August 11, 2011 | 5
In December, I attended Michael Pollan‘s lecture at the University of Texas’s Bass Concert Hall. My friend, Katie, had called me that morning to ask if I would be interested in joining her for the lecture – she knew that I had read three of Pollan’s books on food and had also found out that there were $10 student tickets to be had for the lecture. Long story short at 7:40pm I found myself zipping down Guadalupe with Katie for my first Bass Concert Hall event in my tenure at UT.
Pollan’s lecture was interesting, engaging and funny. This was not surprising to me, after having read his books. The bags of groceries that he brought from the Fiesta across I-35 brought in the usual laughs (“Venom” who knew it was a drink??) and groans (Twinkies… ahh, the infamous Twinkie). But, of all the things that he said about “food-like substances” – the things that trick you into thinking that they are food, but have very few similarities with the real thing – and the problems with the Western diet, the thing that stuck in my head was the following….
10 calories in, 1 calorie out
According to Pollan, for every calorie of food that is produced in the United States, 10 calories of fossil fuel energy are put into the system to grow that food. By no means a break-even system.
I was chewing on this factoid as we left the lecture, musing through how our agriculture industry works today. We grow food – corn, wheat, sugar – and, while some of it grows wild and free with no inputs beyond sun, water and the nutrients that the soil provides, the majority of the food that we produce requires significant energy inputs from us.
And, even after this food is produced (at an energy cost of 10:1), most of it does not come to our tables in its whole, natural form. Instead, the majority of this food is sent to a plant for processing into what Pollan likes to call “food-like substances” (at an additional energy cost). For the purpose of this post, I won’t get into what is and is not food – feel free to check out his books to explore this concept – but I would like to discuss the idea of putting more energy into our food than we are getting out of it.

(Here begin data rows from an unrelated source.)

-- ==== Sys2Proof/Machine/Rows.lean ====
section
/-! DEFINITION. The append of key and value rows: rotation, division by the scale, quantisation, and the row's place in its page
(R89, R90, R106 to R114). -/

set_option Elab.async false

namespace Sys2Proof.Machine

/-! ### Constants of the geometry record (R84) -/

/-- An FP32 value of a geometry record. -/
def geoF32 (g : List Cell) (b : Nat) : Num := fp32Val (BitVec.ofNat 32 (geoNum g b 4))

/-- KV_SCALE of a layer, a key-value head and a kind (0 key, 1 value). -/
def kvScale (g : List Cell) (l h c : Nat) : Num := geoF32 g (2048 + 4 * ((l * 64 + h) * 2 + c))

/-- Whether the set's FP8 is E5M2. -/
def fp8IsE5m2 (g : List Cell) : Bool := geoNum g 6 1 = 1

/-! ### Rotation (R107) -/

/-- The cosine and sine of pair `i` at a position. -/
def angleOf (g : List Cell) (pos i : Nat) : Num × Num :=
  match geoF32 g (1024 + 4 * i) with
  | .fin a m e =>
    let c := cosSin32 (pos * m) e
    (c.1, if a then c.2.neg else c.2)
  | _ => (.nan, .nan)

/-- The pair of elements of index `i`: half-split or adjacent. -/
def ropePair (mode dims i : Nat) : Nat × Nat := if mode = 1 then (i, i + dims / 2) else (2 * i, 2 * i + 1)

/-- Rotates one pair of a row. -/
def rotatePair (g : List Cell) (pos mode dims : Nat) (row : List Num) (i : Nat) : List Num :=
  let ab := ropePair mode dims i
  let x := row.getD ab.1 .zero
  let y := row.getD ab.2 .zero
  let c := angleOf g pos i
  (row.set ab.1 ((x.mul c.1).add (y.mul c.2).neg).round32).set ab.2 ((x.mul c.2).add (y.mul c.1)).round32

/-- Rotates a key or query row at its position. -/
def rotate (g : List Cell) (pos : Nat) (row : List Num) : List Num :=
  let mode := geoNum g 7 1
  let dims := geoNum g 8 2
  if mode = 0 then row else (List.range (dims / 2)).foldl (rotatePair g pos mode dims) row

/-! ### Quantisation (R109 to R112) -/

/-- A quantised row: its element bytes, its scale bytes, and the elements stored as NaN and saturated. -/
structure QRow where
  bytes : List (BitVec 8)
  scales : List (BitVec 8)
  nans : Nat
  sats : Nat

/-- Pairs of 4-bit codes as bytes: the even element in the low half. -/
def packNibbles : List Nat → List (BitVec 8)
  | a :: b :: xs => BitVec.ofNat 8 (a % 16 + b % 16 * 16) :: packNibbles xs
  | [a] => [BitVec.ofNat 8 (a % 16)]
  | [] => []

/-- Cuts a list into pieces of 32. -/
def blocks32 : Nat → List Num → List (List Num)
  | 0, _ => []
  | n + 1, xs => xs.take 32 :: blocks32 n (xs.drop 32)

/-- How many elements were stored as NaN, and how many saturated. -/
def countNan (l : List Quant) : Nat := (l.filter fun q => q.nan).length
def countSat (l : List Quant) : Nat := (l.filter fun q => q.sat).length

/-- Quantises a row to a key-value format: 0 FP8, 1 MXFP4, 2 BF16. -/
def quantRow (g : List Cell) (format : Nat) (scale : Num) (row : List Num) : QRow :=
  match format with
  | 0 =>
    let qs := row.map fun x => (if fp8IsE5m2 g then toE5m2 else toE4m3) (x.div32 scale)
    ⟨qs.map fun q => BitVec.ofNat 8 q.code, [], countNan qs, countSat qs⟩
  | 1 =>
    let bs := (blocks32 (row.length / 32) (row.map fun x => x.div32 scale)).map mxfp4Block
    let qs := bs.flatMap fun b => b.elems
    ⟨packNibbles (qs.map fun q => q.code), bs.map fun b => BitVec.ofNat 8 b.scale, countNan qs, countSat qs⟩
  | _ =>
    ⟨row.flatMap fun x => leBytes 2 (toBf16 x), [], (row.filter (· = .nan)).length, 0⟩

/-! ### Places in a page (R89) -/

/-- The bytes of one row of a format. -/
def rowBytesOf (format d : Nat) : Nat :=
  match format with
  | 0 => d
  | 1 => d / 2
  | _ => 2 * d

/-- Where a row of a head and a slot starts in its page: kind 0 key, 1 value. -/
def rowStart (format heads tpp d kind h t : Nat) : Nat := (kind * heads * tpp + h * tpp + t) * rowBytesOf format d

/-- Where a row's scale bytes start (MXFP4). -/
def scaleStart (heads tpp d kind h t : Nat) : Nat :=
  2 * heads * tpp * (d / 2) + (kind * heads * tpp + h * tpp + t) * (d / 32)

/-! ### The append -/

/-- A poisoned sector that a writer merges into: a Deferred error of what read it, the controller or the owning unit (R156, R213). -/
def State.mergeError (s : State) (p loc sec : Nat) : State :=
  let unit := s.fld genChmode_mode (channelOf loc) = 1
  s.raise (if unit then errorOfPart 1 2 2 (frameByte loc (sec * 32)) p else errorOfPart 1 1 3 (frameByte loc (sec * 32)) p)

/-- The sectors of bytes `o` to `o + n - 1` of a page: a whole one is no longer poisoned; one written in part is read first. In a channel in
processor mode the owning unit writes them, by a STORE operation that the Ladle issues for the partition and that takes no time of the
model (R135; DESIGN CHOICE, log 157). -/
def State.writeSectors (s : State) (p key o n : Nat) : State :=
  let secs := s.tiers.poison.filter fun x => x / 2048 = key && o < x % 2048 * 32 + 32 && x % 2048 * 32 < o + n
  let whole := secs.filter fun x => o ≤ x % 2048 * 32 && x % 2048 * 32 + 32 ≤ o + n
  let s := { s with tiers := { s.tiers with poison := s.tiers.poison.filter fun x => !whole.contains x } }
  match mget s.tiers.pages key with
  | some e =>
    if e.tier = 1 then
      let s := (secs.filter fun x => !whole.contains x).foldl (fun s x => s.mergeError p e.loc (x % 2048)) s
      if s.fld genChmode_mode (channelOf e.loc) = 1 then s.markIssuer (channelOf e.loc) p (2 ^ (e.loc / 1536 % 32)) else s
    else s
  | none => s

/-- Writes bytes of a row into a page and ships them to the mirror. -/
def State.putRow (s : State) (h i l key o : Nat) (bs : List (BitVec 8)) : State :=
  let s := s.writeSectors (key / 2 ^ 32) key o bs.length
  let s := { s with tiers := { (s.tiers.touch key) with bytes := Cells.writeList s.tiers.bytes (pageByte key o) bs } }
  s.shipRow h i l o bs

/-- Appends one head's row of a kind. -/
def State.appendHead (s : State) (h : Nat) (q : Seq) (g : List Cell) (l pos key kind head : Nat) (row : List Num) : State :=
  let i := q.block pos
  let t := pos % q.tpp
  let r := quantRow g q.format (kvScale g l head kind) row
  let s := s.putRow h i l key (rowStart q.format q.kvHeads q.tpp q.headDim kind head t) r.bytes
  let s := if r.scales.isEmpty then s else s.putRow h i l key (scaleStart q.kvHeads q.tpp q.headDim kind head t) r.scales
  (s.bump ldlQuantStat_nanCount q.part r.nans).bump ldlQuantStat_satCount q.part r.sats

/-- Head `head`'s row of a token's rows. -/
def headRow (d head : Nat) (xs : List (BitVec 32)) : List Num := ((xs.drop (head * d)).take d).map fp32Val

/-- Appends a token's rows of one layer, head by head; one append is counted per token, layer and head pair. -/
def State.appendAt (s : State) (h : Nat) (q : Seq) (g : List Cell) (l pos key : Nat) (r : AppendRow) : State :=
  (List.range q.kvHeads).foldl (fun s head =>
    let s := s.appendHead h q g l pos key 0 head (rotate g pos (headRow q.headDim head r.keys))
    let s := s.appendHead h q g l pos key 1 head (headRow q.headDim head r.values)
    s.bumpWrap ldlQuantStat_appendCount q.part 1) s

/-- The tokens of a sequence that a pass or a chunk holds. -/
def Pass.tokensOf (x : Option Pass) (h : Nat) : Nat :=
  match x with
  | some y => ((y.toks.filter fun t => t.1 = h).map Prod.snd).sum
  | none => 0

/-- The inputs of the sequence's running step or pass, as their first position and their number: the token at r and the drafts of a step;
the token at r where it has no row and the prompt tokens of a pass; the journal's tokens of a re-prefill (R114, R397). Without any it takes
no rows. -/
def State.inputs (s : State) (h : Nat) (q : Seq) : Nat × Nat :=
  let n := Pass.tokensOf (s.part q.part).pass h + Pass.tokensOf (s.part q.part).chunk h
  match q.state with
  | .stepping => (q.r, if (s.part q.part).batch.contains h then q.draft + 1 else 0)
  | .prefilling => (q.r, if n = 0 then 0 else q.length - q.r + n)
  | .rebuild => (q.rebuildPos, n)
  | _ => (q.r, 0)

/-- Whether every row of a layer that the sequence's inputs produce is written (R113). -/
def State.rowsWritten (s : State) (h layer : Nat) (q : Seq) : Bool := decide ((s.inputs h q).2 ≤ mgetD q.written layer 0)

/-! ### The walker's leaf chunks (R99, R100, R120) -/

/-- The walker uses leaf chunks: those that it does not hold in tier 0 are fetched from tier 1 and counted. The cache of 8 MiB holds 2,048
(R276). -/
def State.useLeaves (s : State) (chunks : List Nat) : State :=
  let missed := chunks.dedup.filter fun c => !s.tiers.leafCache.contains c
  if missed.isEmpty then s
  else
    let all := s.tiers.leafCache ++ missed
    ({ s with tiers := { s.tiers with leafCache := all.drop (all.length - 2048) } }).bump ldlWalkMiss_count 0 missed.length

/-- The leaf chunks of a sequence that hold the entries of blocks `a` to `b - 1`. -/
def Seq.leafChunks (q : Seq) (a b : Nat) : List Nat :=
  (q.leaves.filter fun e => a ≤ e.1 * 1024 + 1023 && e.1 * 1024 < b).map Prod.snd

/-- Appends the rows of a kernel's completion (R106): those of the inputs of the sequence's step or pass, and no others. The slots count as
APPENDED until the commit (R114). An append to a page that is not at home in tier 1 waits for its flip (R287). -/
def State.append (s : State) (r : AppendRow) : State :=
  let h := r.handle.toNat
  let pos := r.position.toNat
  match s.seq h with
  | none => s
  | some q =>
    match q.pageAt (q.block pos) r.layer.toNat, mget s.weights q.model with
    | some key, some w =>
      let inp := s.inputs h q
      let l := r.layer.toNat
      if pos < inp.1 || inp.1 + inp.2 ≤ pos || q.layers ≤ l then s
      else if s.tierOf key ≠ 1 then ({ s with tiers := { s.tiers with waitRows := s.tiers.waitRows ++ [r] } }).bringUp key
      else
        let s := s.bringUp key
        let s := (s.useLeaves (q.leafChunks (q.block pos) (q.block pos + 1))).appendAt h q w.geometry l pos key r
        s.modSeq h fun q =>
          { q with appended := max q.appended (pos + 1 - q.r), written := mset q.written l (max (mgetD q.written l 0) (pos + 1 - inp.1)) }
    | _, _ => s

/-- The appends that waited for a flip go on; those whose page is still on its way wait again. -/
def State.flushRows (s : State) : State :=
  s.tiers.waitRows.foldl State.append { s with tiers := { s.tiers with waitRows := [] } }

end Sys2Proof.Machine
end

10 calories in…. 1 calorie out…
If I am like the rest of the US, my household will throw away 1.5 pounds of this energy intensive food each day. While this pound and a half might seem small, when totaled over a year (and over the 300+ million people that live in the U.S.) these pounds represent a huge amount of wasted energy. Today, the food that Americans throw away represents approximately 2% of the energy we use in this country. That’s enough embedded energy to power two Switzerlands.
And, when looking at the content of the food that we eat and waste, we see another interesting trend. Over the past four decades our tastes in food have shifted – away from coffee, eggs and milk to more sweet and fatty foods.
As Michael Pollan pointed out in his lecture, this shift in what we eat has led to high levels of obesity and all of the associated health risks (diabetes, high blood pressure,…). And, simultaneously, our agricultural systems have evolved into an energy intense food system where we spend 10 calories for every 1 calorie that we produce. A lot of food. A lot of energy. A lot of waste. Doesn’t sound very sustainable to me.
[Bora Zivkovic posted a review of one of Michael Pollan's books, titled the Omnivore's Dilema, on his "Blog Around the Clock" today.]